▸ INSTRUCTIONS FOR THE TASK:
The lines to return are those below that contain the word "theorem".
··· RECORDED DATA
/-! Every instruction of the opcode map, its word written out from spec/09 R186, R187, R193 to R199 and the field tables of its chapter. -/

theorem test_words_scalar : [
      0x4000000000000000, 0x4040010200000000, 0x40803F0203000000, 0x40C03F0203000000, 0x41003F0203000000, 0x41403F0203000000, 0x41803F0203000000,
      0x41C03F0203000000, 0x42003F0203000000, 0x42403F0203000000, 0x42803F0203000000, 0x42C03F0203000000, 0x43003F0203000000, 0x43403F0203000000,
      0x43803F0203000000, 0x43C03F0203000000, 0x44003F0203000000, 0x44403F0203000000, 0x44803F0203000000, 0x44C03F0203000000, 0x45003F0203000000,
      0x45403F0203000000, 0x45803F0203000000].map (fun x => decodeWord (BitVec.ofNat 64 x)) =
    ([.nop p0, .mov p0 1 2, .add p0 63 2 3,
      .sub p0 63 2 3, .mul p0 63 2 3, .mulh p0 63 2 3,
      .mulhu p0 63 2 3, .div p0 63 2 3, .divu p0 63 2 3,
      .rem p0 63 2 3, .remu p0 63 2 3, .and p0 63 2 3,
      .or p0 63 2 3, .xor p0 63 2 3, .andn p0 63 2 3,
      .shl p0 63 2 3, .shr p0 63 2 3, .sra p0 63 2 3,
      .rol p0 63 2 3, .min p0 63 2 3, .max p0 63 2 3,
      .minu p0 63 2 3, .maxu p0 63 2 3] : List Instr).map some := by decide +kernel
theorem test_words_scalar_more : [
      0x45C0013F00000000, 0x4600013F00000000, 0x4640013F00000000, 0x4680010203020000, 0x46E4030102000000, 0x4700010203000007, 0x474C010200000108,
      0x4780010203001000, 0x47C4010200000000, 0x4814010200000000, 0x4840010D00000005, 0x4880090200000000, 0x4C3001020300000A, 0x4C7001020300000A,
      0x4CB001020300000A, 0x4CEC01020304001F, 0x4D30010203000000, 0x4D70010203000000, 0x4DB0010203000004, 0x4DC8010200000161, 0x4E04010203000000,
      0x4E48010203000000, 0x4E8C010203000000, 0x4EC0010200000000].map (fun x => decodeWord (BitVec.ofNat 64 x)) =
    ([.clz p0 1 63, .popc p0 1 63, .brev p0 1 63,
      .sel p0 1 2 3 2, .cmp p0 .gtu 3 1 2, .lea p0 1 2 3 7,
      .bfx p0 .i64 1 2 4 8, .bfi p0 1 2 3 64 0, .sext p0 .i16 1 2,
      .zext p0 .n16 1 2, .mfs p0 1 13 5, .mts p0 9 2,
      .fadd p0 .f64 1 2 3 .sat .ru, .fsub p0 .f64 1 2 3 .sat .ru, .fmul p0 .f64 1 2 3 .sat .ru,
      .ffma p0 .f32 1 2 3 4 .nosat .dyn, .fmin p0 .f64 1 2 3, .fmax p0 .f64 1 2 3,
      .fcmp p0 .f64 1 2 3 .ne, .fcvt p0 .i32 1 2 .f32 .none .rz, .pand p0 true false 1 2 3,
      .por p0 false true 1 2 3, .pxor p0 true true 1 2 3, .pnot p0 1 2] : List Instr).map some := by decide +kernel
theorem test_words_vector : [
      0x50284280C1007809, 0x50684280C1007809, 0x50A84280C1007809, 0x50C40102031F0008, 0x51100102BF00F000, 0x51500102BF00F000, 0x5A100102BF00F000,
      0x52D00102BF00F000, 0x53100102BF00F000, 0x53500102BF00F000, 0x52100102BF00F000, 0x52500102BF00F000, 0x52900102BF00F000, 0x5184010200000008,
      0x51C4010200000008, 0x53AC0102030000C0, 0x53E0010203070000, 0x5A98010203000000, 0x5AD8010203000000, 0x5B18010203000000, 0x5B58010200000000,
      0x5B98090200000000].map (fun x => decodeWord (BitVec.ofNat 64 x)) =
    ([.vadd p0 .bf16 (.chan 2) (.chan false 0) (.chan true 1) ⟨3, true, true⟩ .sat .rz, .vsub p0 .bf16 (.chan 2) (.chan false 0) (.chan true 1) ⟨3, true, true⟩ .sat .rz, .vmul p0 .bf16 (.chan 2) (.chan false 0) (.chan true 1) ⟨3, true, true⟩ .sat .rz,
      .vfma p0 .i16 (.reg 1) (.reg 2) (.reg 3) (.reg 31) mk0 .sat .rne, .vmin p0 .n8 (.reg 1) (.reg 2) (.chan false 63) ⟨7, true, false⟩, .vmax p0 .n8 (.reg 1) (.reg 2) (.chan false 63) ⟨7, true, false⟩,
      .vmulh p0 .n8 (.reg 1) (.reg 2) (.chan false 63) ⟨7, true, false⟩, .vshl p0 .n8 (.reg 1) (.reg 2) (.chan false 63) ⟨7, true, false⟩, .vshr p0 .n8 (.reg 1) (.reg 2) (.chan false 63) ⟨7, true, false⟩,
      .vsra p0 .n8 (.reg 1) (.reg 2) (.chan false 63) ⟨7, true, false⟩, .vand p0 .n8 (.reg 1) (.reg 2) (.chan false 63) ⟨7, true, false⟩, .vor p0 .n8 (.reg 1) (.reg 2) (.chan false 63) ⟨7, true, false⟩,
      .vxor p0 .n8 (.reg 1) (.reg 2) (.chan false 63) ⟨7, true, false⟩, .vabs p0 .i16 (.reg 1) (.reg 2) mk0 .sat .rne, .vneg p0 .i16 (.reg 1) (.reg 2) mk0 .sat .rne,
      .vcmp p0 .f32 1 (.reg 2) (.reg 3) mk0 .un, .vsel p0 .e4m3 (.reg 1) (.reg 2) (.reg 3) 7, .mand p0 .n32 1 2 3,
      .mor p0 .n32 1 2 3, .mxor p0 .n32 1 2 3, .mnot p0 .n32 1 2,
      .mcnt p0 .n32 9 2] : List Instr).map some := by decide +kernel
theorem test_words_vector_more : [
      0x542C040100000340, 0x596801820000002B, 0x59A0431C09000008, 0x59280102000000E0, 0x546C010200003008, 0x54AC010200003008, 0x54EC010200003008,
      0x552C010200003008, 0x556C01020000300C, 0x55A4010200003000, 0x55E4010200003000, 0x58C0010203000008, 0x562C010200000022, 0x564000000000FE00,
      0x5644000102000300, 0x5648010000000900, 0x564C450000000C00, 0x5690010203000000, 0x56D00102000007E0, 0x5710012800000000, 0x57400128000007E0,
      0x5780280200000020, 0x57C8010203000020, 0x5808010203000020, 0x5848010200030000, 0x5888010200030000, 0x59C8010200000000, 0x5A60010200007800].map
      (fun x => decodeWord (BitVec.ofNat 64 x)) =
    ([.vcvt p0 .f32 (.reg 4) (.reg 1) mk0 1 .bf16 .none .rne, .vscale p0 .bf16 (.reg 1) (.chan false 2) 0 mk0 true .sat .rd, .vqnt p0 (.chan 3) 28 9 .sat .rne,
      .vcbd p0 (.reg 1) (.reg 2) 7, .vrcp p0 .f32 (.reg 1) (.reg 2) ⟨1, true, false⟩ .sat, .vrsq p0 .f32 (.reg 1) (.reg 2) ⟨1, true, false⟩ .sat,
      .vexp2 p0 .f32 (.reg 1) (.reg 2) ⟨1, true, false⟩ .sat, .vlog2 p0 .f32 (.reg 1) (.reg 2) ⟨1, true, false⟩ .sat, .vsum p0 .f32 (.reg 1) (.reg 2) ⟨1, true, false⟩ .sat .rna,
      .vrmax p0 .fp16 (.reg 1) (.reg 2) ⟨1, true, false⟩, .vrmin p0 .fp16 (.reg 1) (.reg 2) ⟨1, true, false⟩, .vdot p0 .i8 (.reg 1) (.reg 2) (.reg 3) mk0 .sat .rne,
      .vscan p0 .f32 (.reg 1) (.reg 2) true .none .ru, .vtopkReset p0 63 2, .vtopkFeed p0 (.reg 1) (.reg 2) 3,
      .vtopkDrainv p0 (.reg 1) 2 1, .vtopkDraini p0 (.chan 5) 3 0, .vperm p0 .n8 (.reg 1) (.reg 2) (.reg 3),
      .vbcast p0 .n8 (.reg 1) (.reg 2) 63, .vsplat p0 .n8 (.reg 1) 40, .vins p0 .i8 1 40 63,
      .vext p0 .i8 40 (.reg 2) 1, .vzip p0 .i32 (.reg 1) (.reg 2) (.reg 3) true, .vunzip p0 .i32 (.reg 1) (.reg 2) (.reg 3) true,
      .vcomp p0 .i32 (.reg 1) (.reg 2) 3, .vexpd p0 .i32 (.reg 1) (.reg 2) 3, .viota p0 .i32 (.reg 1) 2,
      .vmov p0 .e4m3 (.reg 1) (.reg 2) ⟨3, true, true⟩] : List Instr).map some := by decide +kernel
theorem test_words_matrix_immediate : [
      0x6800030000000000, 0x6860010405000020, 0x68A04201000007E9, 0x69204201000007E9, 0x68C003C100000440, 0x6960000206000010, 0x6980030600000000,
      0x8000010080000001, 0x80400102FFFFFFF8, 0x80800102FFFFFFF8, 0x80C00102FFFFFFF8, 0x81000102FFFFFFF8, 0x81400102FFFFFFF8, 0x82400102FFFFFFF8,
      0x82C00102FFFFFFF8, 0x83000102FFFFFFF8, 0x818001020000003F, 0x81C001020000003F, 0x820001020000003F, 0x8298020100000005, 0x83541F000000FFFF,
      0x83B003003F000000].map (fun x => decodeWord (BitVec.ofNat 64 x)) =
    ([.mzero p0 3, .mmat p0 .e4m3 1 4 5 true, .mrdr p0 .e4m3 (.chan 2) 1 true 31 .sat .rz,
      .mrdc p0 .e4m3 (.chan 2) 1 true 31 .sat .rz, .mwrr p0 .i8 3 (.chan true 1) true 2, .msta p0 .e4m3 2 6 .nan .rne,
      .mlda p0 3 6, .li p0 1 0x80000001, .lih p0 1 2 0xFFFFFFF8,
      .addi p0 1 2 0xFFFFFFF8, .andi p0 1 2 0xFFFFFFF8, .ori p0 1 2 0xFFFFFFF8,
      .xori p0 1 2 0xFFFFFFF8, .muli p0 1 2 0xFFFFFFF8, .mini p0 1 2 0xFFFFFFF8,
      .maxi p0 1 2 0xFFFFFFF8, .shli p0 1 2 63, .shri p0 1 2 63,
      .srai p0 1 2 63, .cmpi p0 .ltu 2 1 5, .vbcasti p0 .n16 31 0xFFFF,
      .fli p0 .f64 3 0x3F000000] : List Instr).map some := by decide +kernel
theorem test_words_memory : [
      0xC028070405003037, 0xC044000405064411, 0xC0901F04050037FB, 0xC0F00004051F4C00, 0xC13001041F00089C, 0xC17400041E1F0000, 0xC1A8010203002800,
      0xC1E8010203002800, 0xC230000203044800, 0xC270000203044800, 0xC2B0010203000800, 0xC2E0000203040800, 0xC320010203000800, 0xC360000203040800,
      0xC3A8010203047026, 0xC3E8010203047026, 0xC428010203047026, 0xC468010203047026, 0xC4A8010203047026, 0xC4E8010203047026, 0xC528010203047026,
      0xC568010203047026, 0xC5B4010203046400, 0xC5C0000000007400, 0xC600000203000800, 0xC640000203000800, 0xC680000203000800, 0xC6C0030200000800,
      0xC700030200000800].map (fun x => decodeWord (BitVec.ofNat 64 x)) =
    ([.ld p0 ⟨.w, true, false, .acq, .device, 3, 1, 3⟩ 7 4 5, .st p0 ⟨.b, false, true, .rel, .core, 1, 0, 1⟩ 4 5 6, .vld p0 ⟨.h, false, false, .acq, .system, 63, 2, 3⟩ 31 4 5,
      .vst p0 ⟨.d, false, false, .rel, .stack, 0, 0, 0⟩ 4 5 31, .vldg p0 ⟨.d, false, false, .plain, .region, 9, 3, 0⟩ 1 4 31, .vsts p0 ⟨.d, false, true, .plain, .op, 0, 0, 0⟩ 4 30 31,
      .ldf p0 ⟨.w, true, false, .acq, .region, 0, 0, 0⟩ 1 2 3, .ldfe p0 ⟨.w, true, false, .acq, .region, 0, 0, 0⟩ 1 2 3, .stef p0 ⟨.d, false, false, .rel, .region, 0, 0, 0⟩ 2 3 4,
      .stf p0 ⟨.d, false, false, .rel, .region, 0, 0, 0⟩ 2 3 4, .vldf p0 ⟨.d, false, false, .plain, .region, 0, 0, 0⟩ 1 2 3, .vstf p0 ⟨.w, false, false, .plain, .region, 0, 0, 0⟩ 2 3 4,
      .feget p0 ⟨.w, false, false, .plain, .region, 0, 0, 0⟩ 1 2 3, .feset p0 ⟨.w, false, false, .plain, .region, 0, 0, 0⟩ 2 3 4, .aadd p0 ⟨.w, true, false, .ar, .device, 2, 1, 2⟩ 1 2 3 4,
      .amin p0 ⟨.w, true, false, .ar, .device, 2, 1, 2⟩ 1 2 3 4, .amax p0 ⟨.w, true, false, .ar, .device, 2, 1, 2⟩ 1 2 3 4, .aand p0 ⟨.w, true, false, .ar, .device, 2, 1, 2⟩ 1 2 3 4,
      .aor p0 ⟨.w, true, false, .ar, .device, 2, 1, 2⟩ 1 2 3 4, .axor p0 ⟨.w, true, false, .ar, .device, 2, 1, 2⟩ 1 2 3 4, .aswp p0 ⟨.w, true, false, .ar, .device, 2, 1, 2⟩ 1 2 3 4,
      .acas p0 ⟨.w, true, false, .ar, .device, 2, 1, 2⟩ 1 2 3 4, .afadd p0 ⟨.d, false, true, .ar, .core, 0, 0, 0⟩ 1 2 3 4, .fence p0 ⟨.b, false, false, .ar, .system, 0, 0, 0⟩ ,
      .cwb p0 ⟨.b, false, false, .plain, .region, 0, 0, 0⟩ 2 3, .cinv p0 ⟨.b, false, false, .plain, .region, 0, 0, 0⟩ 2 3, .pref p0 ⟨.b, false, false, .plain, .region, 0, 0, 0⟩ 2 3,
      .osclm p0 ⟨.b, false, false, .plain, .region, 0, 0, 0⟩ 3 2, .osrel p0 ⟨.b, false, false, .plain, .region, 0, 0, 0⟩ 3 2] : List Instr).map some := by decide +kernel
theorem test_words_control_queue : [
      0xD0000000FFFFFFF0, 0xD040000200000010, 0xD0800F0000000014, 0xD0C0000F00000000, 0xD1000102FFFFFFFC, 0xD140000000000000, 0xD180000000000000,
      0xD1C000000000FFFF, 0xD200000500000001, 0xD24000000081FFA1, 0xD28000000000001F, 0xD2C001000000001E, 0xD30000000FFF0003, 0xD4007F0000000000,
      0xD4407F0000000000, 0xD4807F0000000000, 0xD4C001C200000000, 0xD500018200000000, 0xD540410400000003, 0xD58003020000001F, 0xD5C0410200000000,
      0xD600010200000000, 0xD640010200000000, 0xD6C0010200000000, 0xF300010200000000, 0xD680000203000000, 0xF200000203000000, 0xF240000200000000,
      0xF280000200000000, 0xF180010203000000].map (fun x => decodeWord (BitVec.ofNat 64 x)) =
    ([.br p0 0xFFFFFFF0, .brr p0 2 16, .call p0 15 20,
      .ret p0 15, .loop p0 1 2 0xFFFFFFFC, .endh p0,
      .park p0, .trap p0 0xFFFF, .tret p0 5 true,
      .waitc p0 0x81 15 62 33, .barw p0 31, .bara p0 1 30,
      .barinit p0 4095 3, .emit p0 63, .drop p0 63,
      .skipe p0 63, .pres p0 1 2, .pops p0 1 2,
      .hdr p0 1 4 3, .ttenq p0 3 2 15 true, .xsend p0 1 2,
      .board p0 1 2, .unbrd p0 1 2, .rstat p0 1 2,
      .qflush p0 1 2, .rhold p0 2 3, .snap p0 2 3,
      .freeze p0 2, .thaw p0 2, .purge p0 1 2 3] : List Instr).map some := by decide +kernel
theorem test_words_sequence_config : [
      0xDC00010203000000, 0xDC40010203000001, 0xDC80010203000000, 0xDCC0000203000C00, 0xDD40000203000C00, 0xDE80000203000C00, 0xDD00010200001400,
      0xDD80010203040000, 0xDDC0010200000000, 0xDE00010200000000, 0xDEC0010200000000, 0xDF00010200000000, 0xF040010200000000, 0xF080010200000000,
      0xDE40010203040000, 0xF1C0000203000000, 0xF2C0000203000000, 0xF140000203000000, 0xF000010203000000, 0xF0C0010203000000, 0xF100010203000000].map
      (fun x => decodeWord (BitVec.ofNat 64 x)) =
    ([.sqnew p0 1 2 3, .sqrsv p0 1 2 3 true, .sqadr p0 1 2 3,
      .sqcmt p0 2 3 .stack, .sqwait p0 2 3 .stack, .sqvoid p0 2 3 .stack,
      .sqlen p0 1 2 .system, .sqfork p0 1 2 3 4, .sqref p0 1 2,
      .sqrel p0 1 2, .cntrd p0 1 2, .owcrd p0 1 2,
      .cfgarm p0 1 2, .cfgdis p0 1 2, .sqld p0 1 2 3 4 .op,
      .qset p0 2 3, .cntset p0 2 3, .tlbinv p0 2 3,
      .cfgld p0 1 2 3, .dictld p0 1 2 3, .cbld p0 1 2 3] : List Instr).map some := by decide +kernel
······
▸ YOUR SOLUTION:
theorem test_words_scalar : [
theorem test_words_scalar_more : [
theorem test_words_vector : [
theorem test_words_vector_more : [
theorem test_words_matrix_immediate : [
theorem test_words_memory : [
theorem test_words_control_queue : [
theorem test_words_sequence_config : [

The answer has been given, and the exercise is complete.